Abdullah Avcı ve Beşiktaş'ı ne bekliyor? Önce bunu bir masaya yatıralım. Yoksa buradan ortada bir şey yokken Abdullah Avcı güzellemeleri yapmak en kolayı olurdu. Beşiktaş'ta bir başarı hikayesine imza attığında zaten bu güzellemeleri bir bir yazarız. Kimsenin şüphesi olmasın.
Beşiktaş, Fenerbahçe, Galatasaray, Trabzonspor gibi takımlarda çalışmak çok kolay işler değildir. Her ne kadar planlama yapmak için yola çıksan da, yeri gelir dereyi geçerken atı değiştirmek zorunda kalabilirsin. Fenerbahçe Başkanı Ali Koç'u düşünün; bir değişim vaadiyle geldi, bir planlama ve vizyon vaadiyle. Peki şu an pozisyon itibariyle Fenerbahçe'nin akıbeti nedir? Tribünler homurdanmaya başladı mı rota değiştirmek zorunda bile kalıyorsun. Hele bir de protesto yükselince. Abdullah Avcı, Başakşehir'de böyle bir baskı ile daha önce hiç karşılaşmadı. “Bu kapasite onda var” demek sadece iyimser bir öngörüdür. Belki de gerçekten vardır. Ama bununla ilgili henüz gerçek ve somut bir emareye rastlamadık. Önce bir görelim, öyle değil mi? 40 bin seyircinin önünde oyuncu değişikliği yapmak bile zordur.

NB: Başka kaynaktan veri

-- ==== Sys2Proof/WellFormed.lean ====
section
/-! DEFINITION. Which command words are well formed (spec/30_encoding.md R93, R94, R97), as a table of its own, apart from
the decoder. A term of `Instr` is well formed by its type: each operand type holds exactly the values its field admits.
What can be ill formed is a command word; a parameter record has its checks in Machine/Boot.lean. -/

namespace Sys2Proof

/-- What R94's column U admits: the fixed value of the row, a one-bit select with U[3:1] = 0, or a whole list id. -/
inductive UColumn where
  | fixed (k : Nat)
  | select
  | listId
deriving DecidableEq, Repr

/-- A row of R94: OP, the column U, and how many low bits of IMM the row uses (the bits above them must be 0). -/
structure WordRow where
  op : Nat
  u : UColumn
  immBits : Nat
deriving DecidableEq, Repr

/-- Whether the column admits the value of field U. -/
def UColumn.admits : UColumn → Nat → Bool
  | .fixed k, u => u == k
  | .select, u => decide (u ≤ 1)
  | .listId, _ => true

/-- R94, system and queue rows. -/
def queueRows : List WordRow :=
  [⟨0x00, .fixed 0, 0⟩, ⟨0x10, .select, 16⟩, ⟨0x11, .select, 0⟩, ⟨0x12, .select, 0⟩, ⟨0x13, .select, 0⟩,
   ⟨0x14, .select, 8⟩, ⟨0x15, .select, 0⟩, ⟨0x16, .select, 0⟩, ⟨0x17, .select, 0⟩, ⟨0x18, .select, 0⟩,
   ⟨0x19, .select, 0⟩]

/-- R94, CRC and codec rows. -/
def codecRows : List WordRow :=
  [⟨0x20, .select, 0⟩, ⟨0x21, .fixed 0, 8⟩, ⟨0x22, .fixed 0, 0⟩, ⟨0x23, .select, 0⟩, ⟨0x24, .fixed 0, 0⟩,
   ⟨0x30, .fixed 0, 0⟩, ⟨0x31, .fixed 0, 0⟩, ⟨0x32, .fixed 0, 0⟩, ⟨0x33, .fixed 0, 0⟩, ⟨0x34, .fixed 0, 1⟩,
   ⟨0x35, .fixed 0, 8⟩, ⟨0x36, .fixed 0, 0⟩]

/-- R94, mapper rows. -/
def mapperRows : List WordRow :=
  [⟨0x40, .listId, 0⟩, ⟨0x41, .listId, 16⟩,
   ⟨0x42, .fixed 0, 8⟩, ⟨0x42, .fixed 1, 8⟩, ⟨0x42, .fixed 2, 8⟩, ⟨0x42, .fixed 3, 8⟩, ⟨0x42, .fixed 4, 8⟩,
   ⟨0x42, .fixed 5, 8⟩,
   ⟨0x43, .fixed 0, 16⟩, ⟨0x43, .fixed 1, 16⟩, ⟨0x43, .fixed 2, 16⟩, ⟨0x43, .fixed 3, 16⟩, ⟨0x43, .fixed 4, 16⟩,
   ⟨0x43, .fixed 5, 16⟩,
   ⟨0x44, .fixed 0, 8⟩, ⟨0x45, .fixed 0, 8⟩]

/-- R94, registry rows. -/
def registryRows : List WordRow :=
  [⟨0x50, .fixed 0, 0⟩, ⟨0x51, .fixed 0, 0⟩, ⟨0x52, .fixed 0, 0⟩, ⟨0x53, .fixed 0, 16⟩, ⟨0x54, .fixed 0, 16⟩,
   ⟨0x55, .fixed 0, 0⟩, ⟨0x56, .fixed 0, 0⟩]

/-- All 46 rows of R94. -/
def wordRows : List WordRow :=
  queueRows ++ (codecRows ++ (mapperRows ++ registryRows))

/-- R97 (a): OP stands in the table. -/
def opDefined (w : U32) : Bool :=
  wordRows.any fun r => r.op == w.toNat / 2 ^ 24

/-- R97 (b): Z is 0. -/
def zClear (w : U32) : Bool :=
  w.toNat / 2 ^ 16 % 16 == 0

/-- R97 (c), (d) and the U half of (e): some row of this OP admits U. -/
def uAdmitted (w : U32) : Bool :=
  wordRows.any fun r => r.op == w.toNat / 2 ^ 24 && r.u.admits (w.toNat / 2 ^ 20 % 16)

/-- The IMM half of R97 (e): some row of this OP leaves no must-be-zero bit of IMM set. (All rows of one OP use the same
bits of IMM.) -/
def immAdmitted (w : U32) : Bool :=
  wordRows.any fun r => r.op == w.toNat / 2 ^ 24 && decide (w.toNat % 2 ^ 16 < 2 ^ r.immBits)

/-- A command word that R97 does not call illegal. -/
def legalWord (w : U32) : Bool :=
  opDefined w && zClear w && uAdmitted w && immAdmitted w

end Sys2Proof
end

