/-- R273: an illegal word returns FAIL, 0xFFFF_FFFF, [] and changes nothing else of the spec's state. That it leaves the
field `port` and stands in `din` is the model's choice (log 1). -/
def Obligations.IllegalWordFailsAndChangesNothing : Prop :=
  ∀ (s : State) (c : Command) (rest : List Command), Running s → s.port = c :: rest → legalWord c.cw = false →
    step s = .next (record { s with port := rest, din := c.din } .fail 0xFFFFFFFF#32 [])

/-! ## The step -/

/-- When the oldest word at the port decodes to a command, the step is that command, run with its DIN, the command gone from
the port (20_memory R79, R83; the port as a field is the model's choice, log 1). -/
def Obligations.StepRunsTheDecodedCommand : Prop :=
  ∀ (s : State) (c : Command) (rest : List Command) (i : Instr), Running s → s.port = c :: rest →
    decode c.cw = .ok i → step s = exec i { s with port := rest, din := c.din }

/-- R277, R278 (1): while FAULT is set the machine has no step, whatever waits at the port, and a run stays stopped. (The
outcome that stands for "no step" is the model's choice, log 7.) -/
def Obligations.FaultedMachineHasNoStep : Prop :=
  ∀ (s : State) (f : ModelFault) (n : Nat), s.fault = some f →
    step s = .fault (.halted f) ∧ runFor (n + 1) s = .fault (.halted f)

/-- THE MODEL'S CHOICE (log 2): with no command at the port nothing happens. -/
def Obligations.IdleMachineKeepsItsState : Prop :=
  ∀ (s : State) (n : Nat), Running s → s.port = [] → step s = .next s ∧ runFor n s = .next s

/-- Every command of the table, in every state, ends in a next state with exactly one output more (30_encoding R91,
60_exceptions R270); EVT only grows (10_state R58); PARAMS is constant (20_memory R73) and the port is not touched. -/
def Obligations.EveryCommandGivesOneOutput : Prop :=
  ∀ (i : Instr) (s : State), ∃ t o es, exec i s = .next t ∧ t.outs = s.outs ++ [o] ∧ t.evt = s.evt ++ es ∧
    t.params = s.params ∧ t.port = s.port ∧ t.din = s.din

/-- Whole-machine frame: a field that a command changes is one that the spec says the command writes (10_state R43, R45,
R46, R50, R52, R54, R58; 44_address_registry R238 for CRC_EN; 60_exceptions R274, R275 for FAULT, R280 for RXQ). -/
def Obligations.EachFieldHasOnlyItsWriters : Prop :=
  ∀ (i : Instr) (s t : State), exec i s = .next t →
    (¬WritesCrcAcc i → t.crcAcc = s.crcAcc) ∧
    ((∀ e, i ≠ .cdcSetcrc e) → (¬RunsRegisterWrite i ∨ s.params.crcCfg = none) → t.crcEn = s.crcEn) ∧
    ((∀ id, i ≠ .cdcSethdl id) → t.hdl = s.hdl) ∧
    (¬RunsRegisterWrite i → (∀ r, i ≠ .rfWr r) → t.rf = s.rf) ∧
    (i ≠ .wbAdd → i ≠ .wbClr → t.wb = s.wb) ∧
    (¬WritesTgt i → t.tgt = s.tgt) ∧
    (¬RunsRegisterWrite i → t.evt = s.evt) ∧
    (¬CanFault i → t.fault = s.fault) ∧
    ∀ q, ¬WritesQueue q i → t.queue q = s.queue q

/-- The reading commands change no state (20_memory R80), unless MAP.PRINT ends in CUSTOM_CONTRACT: the next state is the
old one with its output. -/
def Obligations.ReadingCommandsChangeNothing : Prop :=
  ∀ (i : Instr) (s t : State), ReadsOnly i → Running s → exec i s = .next t → Running t →
    ∃ r a d, t = record s r a d

/-- CRC_ACC is the CRC unit's alone (10_state R43; D19): another value in it changes no other command's effect, outputs and
events included. -/
def Obligations.CrcAccIsInvisibleToOtherUnits : Prop :=
  ∀ (i : Instr) (s t : State) (c : U16), ¬WritesCrcAcc i → i ≠ .crcRd → exec i s = .next t →
    exec i { s with crcAcc := c } = .next { t with crcAcc := c }

/-- "No rule reads priority" (10_state R53; N14): other priorities in WB change nothing but the priorities in WB. -/
def Obligations.PriorityIsNeverRead : Prop :=
  ∀ (i : Instr) (s t : State) (f : Binding → Byte), exec i s = .next t →
    ∃ wb, exec i { s with wb := withPriorities f s.wb } = .next { t with wb := wb } ∧
      withPriorities (fun _ => 0x00#8) wb = withPriorities (fun _ => 0x00#8) t.wb

/-! ## Start and invariant -/

/-- R62: every state field after reset, under every PARAMS in range (MAXC depends on it). -/
def Obligations.ResetLeavesTheListedValues : Prop :=
  ∀ p : Params, paramsOk p = true → ∃ s, startState p = s ∧
    (∀ q, (s.queue q).cfg = true ∧ (s.queue q).isz = 1#16 ∧ (s.queue q).maxc.toNat = queueBytes p q ∧
      (s.queue q).head = 0#16 ∧ (s.queue q).tail = 0#16 ∧ (s.queue q).cnt = 0#16 ∧
      (∀ a, memRead (s.queue q).ram a = 0x00#8) ∧ (s.queue q).cd = none) ∧
    s.rxq.chk = 1#8 ∧ s.txq.chk = 0#8 ∧ s.crcAcc = 0x0000#16 ∧ s.crcEn = false ∧ s.hdl = 1#8 ∧
    (∀ a, memRead s.rf a = 0x00#8) ∧ s.wb = [] ∧ (∀ i, tgtRead s.tgt i = 0#64) ∧ s.evt = [] ∧ s.fault = none ∧
    (p = Params.default → s = State.reset)

/-- The parameters of the reset state are the defaults of 00_scope R9 to R12, and the default SYS_TABLE is the list of
44_address_registry R232. (CMD_WR, CMD_RD and VAR_BASE are values that the spec marks as general knowledge, log 11.) -/
def Obligations.ResetParamsAreTheListedDefaults : Prop :=
  (∀ p : Params, p = State.reset.params → p.hdr = [0x5A#8, 0xA5#8] ∧ p.lenW = 1 ∧ p.validOnly = true ∧
    p.rxqBytes = 256 ∧ p.txqBytes = 256 ∧ p.cdMax = 16 ∧ p.checkers = [] ∧ p.custom = [] ∧
    p.itemLists.length = 16 ∧ (∀ l, itemsOf p l = []) ∧ (∀ type, widgetListOf p type = 0) ∧ p.cmdWr = 0x82#8 ∧
    p.cmdRd = 0x83#8 ∧ p.sysTable = none ∧ p.varBase = 0x1000 ∧ p.varLen = 0xF000 ∧ p.wbMax = 64 ∧ p.crcCfg = none) ∧
  ∀ p : Params, p.sysTable = none → sysTableOf p =
    [⟨0x0004#16, 1, .sys, true, true⟩, ⟨0x000E#16, 1, .sys, false, true⟩, ⟨0x0010#16, 1, .sys, true, true⟩,
     ⟨0x0014#16, 1, .sys, false, true⟩, ⟨0x0080#16, 1, .sys, true, true⟩, ⟨0x0082#16, 1, .sys, true, true⟩,
     ⟨0x0084#16, 1, .sys, true, true⟩, ⟨0x00AA#16, 1, .sys, true, true⟩, ⟨0x00D4#16, 1, .sys, true, true⟩,
     ⟨0x00E0#16, 1, .sys, true, true⟩, ⟨0x0F00#16, 1, .sys, false, true⟩,
     ⟨BitVec.ofNat 16 p.varBase, p.varLen, .var, true, true⟩]

/-- R276: a PARAMS outside its ranges starts with FAULT = PARAM_INVALID and executes no command; one within them starts with
FAULT = none. -/
def Obligations.ParamsOutOfRangeNeverRun : Prop :=
  ∀ p : Params,
    (ParamsRefused p → (startState p).fault = some .paramInvalid ∧
      ∀ (cmds : List Command) (n : Nat) (t : State), runFor (n + 1) { startState p with port := cmds } ≠ .next t) ∧
    (¬ParamsRefused p → (startState p).fault = none)

/-- The invariant holds at the reset state. -/
def Obligations.ResetMeetsTheInvariant : Prop :=
  StateInv State.reset ∧ Running State.reset

/-- The invariant holds at the start of every run under a PARAMS in range. -/
def Obligations.EveryStartMeetsTheInvariant : Prop :=
  ∀ p : Params, paramsOk p = true → StateInv (startState p) ∧ Running (startState p)

/-- Every step, from every state, keeps the invariant: the queue invariant of 10_state R42 and the bound of 40_ring_queue
R133 for both queues, canonical RAM and RF within their sizes, FRAME on one-byte elements only, at most WB_MAX bindings. -/
def Obligations.EveryStepKeepsTheInvariant : Prop :=
  ∀ s t : State, StateInv s → step s = .next t → StateInv t

/-! ## System -/

/-- R288: NOP returns (OK, 0, []) and writes nothing, and only the word 0x0000_0000 is a NOP. -/
def Obligations.NopDoesNothing : Prop :=
  (∀ s : State, Answers .nop s s .ok 0#32 []) ∧ ∀ w : U32, decode w = .ok .nop ↔ w = 0x00000000#32

/-! ## Ring Queue -/

/-- R120: every queue command except Q.INIT returns (FAIL, 0, []) on an unconfigured queue and changes nothing. -/
def Obligations.UnconfiguredQueueFails : Prop :=
  ∀ (s : State) (q : QueueId) (id : Byte) (i : Instr),
    i ∈ [.qPush q, .qPop q, .qPopv q, .qSetchk q id, .qEmpty q, .qCount q, .qClear q, .qSetcd q, .qDeinit q] →
    (s.queue q).cfg = false → Answers i s s .fail 0#32 []

/-- R123: Q.INIT, both outcomes. -/
def Obligations.QInitBuildsAFreshQueue : Prop :=
  ∀ (s : State) (q : QueueId) (bs : U16),
    (∀ hi lo, s.din = [hi, lo] → hi.toNat * 256 + lo.toNat ≠ 0 → bs.toNat ≠ 0 →
      hi.toNat * 256 + lo.toNat ≤ bs.toNat → bs.toNat ≤ queueBytes s.params q →
      ∃ x : QState, Answers (.qInit q bs) s (s.withQueue q x) .ok
          (BitVec.ofNat 32 (bs.toNat / (hi.toNat * 256 + lo.toNat))) [] ∧
        x.cfg = true ∧ x.isz.toNat = hi.toNat * 256 + lo.toNat ∧
        x.maxc.toNat = bs.toNat / (hi.toNat * 256 + lo.toNat) ∧ x.head = 0#16 ∧ x.tail = 0#16 ∧ x.cnt = 0#16 ∧
        x.chk = 0#8 ∧ x.cd = none ∧ x.ram = (s.queue q).ram) ∧
    (∀ hi lo, s.din = [hi, lo] →
      (hi.toNat * 256 + lo.toNat = 0 ∨ bs.toNat = 0 ∨ bs.toNat < hi.toNat * 256 + lo.toNat ∨
        queueBytes s.params q < bs.toNat) → Answers (.qInit q bs) s s .fail 0#32 []) ∧
    (s.din.length ≠ 2 → Answers (.qInit q bs) s s .fail 0#32 [])

/-- R124: Q.PUSH on a configured queue. The item is written at HEAD, the RAM elsewhere is as before, and the queue's
contents gain the item at the end and, when full, lose the oldest element. -/
def Obligations.QPushAppendsTheItem : Prop :=
  ∀ (s : State) (q : QueueId) (x : QState), s.queue q = x → QueueInv s.params (queueBytes s.params q) x →
    x.cfg = true →
    (s.din.length = x.isz.toNat →
      ∃ y : QState, Answers (.qPush q) s (s.withQueue q y) .ok (if x.cnt = x.maxc then 1#32 else 0#32) [] ∧
        SameSetup x y ∧ y.head.toNat = (x.head.toNat + 1) % x.maxc.toNat ∧
        (x.cnt = x.maxc → y.tail.toNat = (x.tail.toNat + 1) % x.maxc.toNat ∧ y.cnt = x.cnt ∧
          view y = (view x).tail ++ [s.din]) ∧
        (x.cnt ≠ x.maxc → y.tail = x.tail ∧ y.cnt.toNat = x.cnt.toNat + 1 ∧ view y = view x ++ [s.din]) ∧
        (∀ a, memRead y.ram a =
          if x.head.toNat * x.isz.toNat ≤ a ∧ a < x.head.toNat * x.isz.toNat + x.isz.toNat
          then s.din.getD (a - x.head.toNat * x.isz.toNat) 0#8 else memRead x.ram a)) ∧
    (s.din.length ≠ x.isz.toNat → Answers (.qPush q) s s .fail 0#32 [])

/-- R125: Q.POP on a configured queue: INV when empty, else the oldest element leaves; no RAM byte changes. -/
def Obligations.QPopTakesTheOldest : Prop :=
  ∀ (s : State) (q : QueueId) (x : QState), s.queue q = x → QueueInv s.params (queueBytes s.params q) x →
    x.cfg = true →
    (view x = [] → Answers (.qPop q) s s .inv 0#32 []) ∧
    (∀ e l, view x = e :: l →
      ∃ y : QState, Answers (.qPop q) s (s.withQueue q y) .ok 0#32 e ∧ view y = l ∧ SameSetup x y ∧ y.ram = x.ram ∧
        y.head = x.head ∧ y.tail.toNat = (x.tail.toNat + 1) % x.maxc.toNat ∧ y.cnt.toNat + 1 = x.cnt.toNat)

/-- R126, R122, R135: Q.POPV on a configured queue is the reassembly on the list of its stored elements: each FAIL verdict removes
the oldest element alone, INV ends the command, OK(n) removes n elements and returns them; a broken contract ends it in
CHECKER_CONTRACT (60_exceptions R274, R277). No RAM byte changes. -/
def Obligations.QPopvIsReassemblyOfTheContents : Prop :=
  ∀ (s : State) (q : QueueId) (x : QState), s.queue q = x → QueueInv s.params (queueBytes s.params q) x →
    x.cfg = true →
    (x.chk = 0#8 → Answers (.qPopv q) s s .fail 0#32 []) ∧
    (x.chk ≠ 0#8 → view x = [] → Answers (.qPopv q) s s .inv 0#32 []) ∧
    (x.chk ≠ 0#8 → view x ≠ [] → ∃ y : QState, SameSetup x y ∧ y.ram = x.ram ∧ y.head = x.head ∧
      y.tail.toNat = (x.tail.toNat + (x.cnt.toNat - y.cnt.toNat)) % x.maxc.toNat ∧
      match reassemble (checkList s x) (view x).length 0 (view x) with
      | .returned rest res aux out =>
        Answers (.qPopv q) s (s.withQueue q y) res (BitVec.ofNat 32 aux) out ∧ view y = rest
      | .faulted rest =>
        Answers (.qPopv q) s { s.withQueue q y with fault := some .checkerContract } .fail 1#32 [] ∧ view y = rest)

/-- R127, R131: Q.SETCHK and Q.SETCD on a configured queue. -/
def Obligations.QSetchkAndQSetcdSetTheirField : Prop :=
  ∀ (s : State) (q : QueueId) (x : QState), s.queue q = x → x.cfg = true →
    (∀ id : Byte,
      (2 ≤ id.toNat ∧ ¬(∃ d ∈ s.params.checkers, d.id = id.toNat) ∨ id = 1#8 ∧ x.isz ≠ 1#16 →
        Answers (.qSetchk q id) s s .fail 0#32 []) ∧
      ((2 ≤ id.toNat → ∃ d ∈ s.params.checkers, d.id = id.toNat) → (id = 1#8 → x.isz = 1#16) →
        Answers (.qSetchk q id) s (s.withQueue q { x with chk := id }) .ok 0#32 [])) ∧
    (s.params.cdMax < s.din.length → Answers (.qSetcd q) s s .fail 0#32 []) ∧
    (s.din = [] → Answers (.qSetcd q) s (s.withQueue q { x with cd := none }) .ok 0#32 []) ∧
    (s.din ≠ [] → s.din.length ≤ s.params.cdMax →
      Answers (.qSetcd q) s (s.withQueue q { x with cd := some s.din }) .ok 0#32 [])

Beşiktaş'ın son dört yıldır başında Şenol Güneş vardı. Tabii ki oturup Şenol Güneş ile Abdullah Avcı'yı kıyaslamıyoruz ama konuyu biraz daha açmamız da gerekiyor. Şenol Güneş, yılların tecrübesine sahip bir yaşlı kurt. Ligi çözmüş, futbolu çözmüş, oyuncu psikolojisini çözmüş, say say bitmez. Düşünsenize elinde Ricardo Quaresma gibi arızalı bir figür varken yetmiyor kadroya Pepe ve Medel geliyor. Pepe, zaten global çapta aykırı bir adam. Medel ise tam bir baş belası. Bu saydığımız oyuncuların hiçbiri ile Şenol Güneş problem yaşamamıştır. Hatta üçüyle de mükemmel ilişki kurmuştur. Quaresma'nın bir açıklaması vardır bununla ilgili: “Bu dünyada iki kişi bana katlandı. Bir ilkokul öğretmenim bir de Şenol Güneş.” demiştir.
Abdullah Avcı'nın ise kariyeri boyunca bu kadar problemli oyuncular ile mesai yaptığı pek söylenemez. Bu kadar yüksek profilli ve idare edilmesi zor. Bir de son dört yılını düşünürsek elinde Emre Belözoğlu vardı ki takım içi ilişkileri yönetecek muazzam saha içi lideri. İnanın; Abdullah Avcı'nın son dört sezondaki istikrarında Emre Belözoğlu'nun payı muhakkak vardır.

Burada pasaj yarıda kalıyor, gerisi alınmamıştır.